When calculating how much time it takes to count from $1$ to $n$, it is normally used the approximation that it takes about $1s$ to say a number out loud, so it would take $n$ seconds, but there's a considerable difference in the time it takes to say $7$ and $85,346,753$ for example, so a more precise formula of how many seconds it takes to say a number out loud would be:
$$T(x) = \frac{d(x)}{3} \cdot 1.5s + \lceil\frac{d(x)}{3} - 1\rceil \cdot 0.5s$$ Where $d(x)$ is the number of digits of $x$ $(\lfloor log_{10}(x) \rfloor + 1)$
- $(\frac{d}{3} \cdot 1.5s)$:
Numbers in english are read in groups of 3, there are $\frac{d}{3}$ groups of 3, and it takes on average $1.5s$ to say a three-digit number out loud
- $(\lceil\frac{d}{3} - 1\rceil \cdot 0.5s)$:
This is for the magnitude words (thousand, million, trillion, etc.), these appear in every group of 3 digits, as said before there are $\frac{d}{3}$ groups of 3, the $-1$ there is because "units" is normally omitted, round up because even if there is a group of 1 or 2 digits, the magnitude word is still said, as in $25000$ (25 thousand), and it takes about $0.5s$ to say these words.

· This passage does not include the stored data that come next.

-- ==== Sys2Proof/Tests/Slice0.lean ====
section
/-! SUPPORT. Tests of single commands on small states, with the results the manual gives, and for each statement a state that meets
its hypotheses. -/

namespace Sys2Proof.Tests

open Sys2Proof Sys2Proof.Machine

set_option Elab.async false

/-! ## Small states -/

/-- The part out of reset with its link UP. -/
def up : State := { State.reset with holding := false, lnk := { Link.reset .power 0#2 with state := .up } }

/-- One message waits. -/
def asks (s : State) (m : Message) : State := { s with lnk.intake := [m] }

/-- A record of window 0 with one operation list. -/
def record (tag : Word) (ops : List Op) (state : TxState) : Record where
  tag := tag
  window := 0
  cls := .normal
  barrier := false
  epoch := 0#16
  ops := ops
  state := state
  abort := none
  opIndex := 0
  unitIndex := 0
  attempts := 0
  wake := none
  data := []
  outcome := none
  opsCompleted := 0
  failIndex := none
  detail := 0
  acceptedCount := 1#16

/-- Window 0 in a state with a profile and a queue. -/
def win (state : WindowState) (p : Profile) (q : List Record) : State := up.setWindow 0 { state := state, profile := p, queue := q }

/-- Window 0 ENABLED with the default profile and a queue. -/
def queued (q : List Record) : State := win .enabled Profile.default q

/-- The head of window 0 is RUNNING. -/
def running (ops : List Op) : State := { queued [record 7#16 ops .running] with sch.grant := some 0 }

/-- A pin access of window 0. -/
def access (kind : AccessKind) : Access :=
  { window := 0, kind := kind, addr := 3#16, value := 0x55#16, elided := false, start := 0 }

/-- Its first access is in progress. -/
def busy (kind : AccessKind) (ops : List Op) : State := { running ops with bus.access := some (access kind) }

/-- The same at a scratch target. -/
def busyScratch (kind : AccessKind) (ops : List Op) : State :=
  { (win .enabled { Profile.default with target := .scratch } [record 7#16 ops .running]) with
    sch.grant := some 0, bus.access := some (access kind) }

/-- The head of window 0 is PARKED. -/
def parked (ops : List Op) (wake : Wake) : State := queued [{ record 7#16 ops .parked with wake := some wake }]

/-- A line entry. -/
def line (l : Fin 8) (f : Line → Line) (s : State) : State := s.setLine l (f (s.line l))

/-- A profile that waits for RDY. -/
def waitsReady : Profile := { Profile.default with readyMode := .wait, readyPolarity := .highActive, readyLimit := 3 }

/-- A report of the replay buffer. -/
def frame (seq : SeqNum) (sent : Sent) : ReplayFrame :=
  { seq := seq, sent := sent, report := { serial := seq.setWidth 16, content := .shareOverrun 5 none 1 } }

/-- A frame of the host awaits its check. -/
def gathers (s : State) (control sa : Byte) (msg : Message) : State :=
  { s with lnk.gathered := some (frameBody control sa msg ++ crcBytes (frameBody control sa msg)) }

/-- A frame is on TXD. -/
def sends (kind : TxKind) (s : State) : State := { s with lnk.tx := some { kind := kind, bytes := [0#8], begun := 0 } }

/-- What a command leaves, seen through `f`; nothing where it stops. -/
def after {α : Type} (c : Instr) (s : State) (f : State → α) : Option α :=
  match exec c s with
  | .next t => some (f t)
  | .fault _ | .refused _ => none

/-- The code and the body of the reply formed. -/
def replied (s : State) : Option (ResultCode × List Byte) := s.dsp.slot.map fun r => (r.code, r.body)

/-- State, operation index and outcome of the head of window 0. -/
def head (s : State) : Option (TxState × Nat) := (s.head 0).map fun r => (r.state, r.opIndex)

/-- The outcomes on the backlog. -/
def ended (s : State) : List (Option TxOutcome) := s.rpt.backlog.map Record.outcome

/-- A record that has ended. -/
def endedRecord : Record := (record 101#16 [.delay 1] .queued).ended (.cancelled .byCancel) 0 none 0

/-- A QUEUED record of window 0, and one on the backlog. -/
def twoLive : State := { (queued [record 7#16 [.delay 1] .queued]) with rpt.backlog := [endedRecord] }

/-! ## Well-formedness and table words -/

theorem test_wellFormed_refuses_long_rdy : (Instr.accessCompletion 0#16 (List.replicate 1087 false)).wellFormed = false := by
  decide +kernel

theorem test_wellFormed_longest_rdy : (Instr.accessCompletion 0#16 (List.replicate 1086 true)).wellFormed = true := by
  decide +kernel

theorem test_no_table_word : decodeTableWord 8 1 = none := rfl

/-- The check value of this CRC over the digits 1 to 9. -/
theorem test_crc : crc [0x31#8, 0x32#8, 0x33#8, 0x34#8, 0x35#8, 0x36#8, 0x37#8, 0x38#8, 0x39#8] = 0x29B1#16 := by decide +kernel

/-! ## Requests -/

/-- SUBMIT of tag 9 to window 0: one WRITE of 5 to address 4. -/
def submitBytes (cls barrier : Byte) : Message :=
  [0x01#8, 9#8, 0#8, 0#8, cls, barrier, 1#8, 0x01#8, 4#8, 0#8, 5#8, 0#8]

theorem test_submit_accepted : after .submit (asks (queued []) (submitBytes 0#8 0#8)) replied =
    some (some (.accepted, [9#8, 0#8, 0#8, 0#8, 0#8])) := by decide +kernel

/-- R17, R21: an URGENT barrier takes epoch 1, and joins behind a NORMAL record of epoch 0. -/
theorem test_submit_barrier : after .submit (asks (queued [record 7#16 [.delay 1] .queued]) (submitBytes 1#8 1#8))
    (fun t => (replied t, t.epoch)) = some (some (.accepted, [9#8, 0#8, 1#8, 0#8, 1#8]), 2#16) := by decide +kernel

theorem test_cancel_queued : after .cancel (asks (queued [record 7#16 [.delay 1] .queued]) [0x02#8, 7#8, 0#8])
    (fun t => (replied t, ended t)) = some (some (.accepted, [7#8, 0#8, 0#8]), [some (.cancelled .byCancel)]) := by decide +kernel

Now to calculate how many time it takes to count from 1 to $n$, the formula would be:
$$\sum_{k=1}^n \frac{d(k)}{3} \cdot 1.5s + \lceil\frac{d(k)}{3} - 1\rceil \cdot 0.5s$$
For comparison, this formula says that counting from 1 to 1 million would take about 39 days, the formula that consider 1s for each number says that it would take about 11 days.
How can i find a formula that can approximate this summation with less computation power needed? (like how $n!$ is approximated with $\sqrt{2\pi n}(\frac{n}{e})^n$)
For large enough $n$ for almost all $k \le n$, $d(k) \approx \log_{10}k + 1$ and $\lceil d(k)/3 - 1\rceil \approx \frac13\log_{10}k - \frac23$. So the sum approximates $$\frac 76n + \sum_{k=1}^n 2\log_{10} k = \frac 76n + 2\log_{10} n!$$ And by that same Sterling approximation, this is about $$\left(\frac76 - 2\log_{10}e\right)n + (2n+1)\log_{10}n$$ Where I've dropped the constant $\log_{10}2\pi$ as insignificant.
So you are looking at $O(n\log n)$ growth.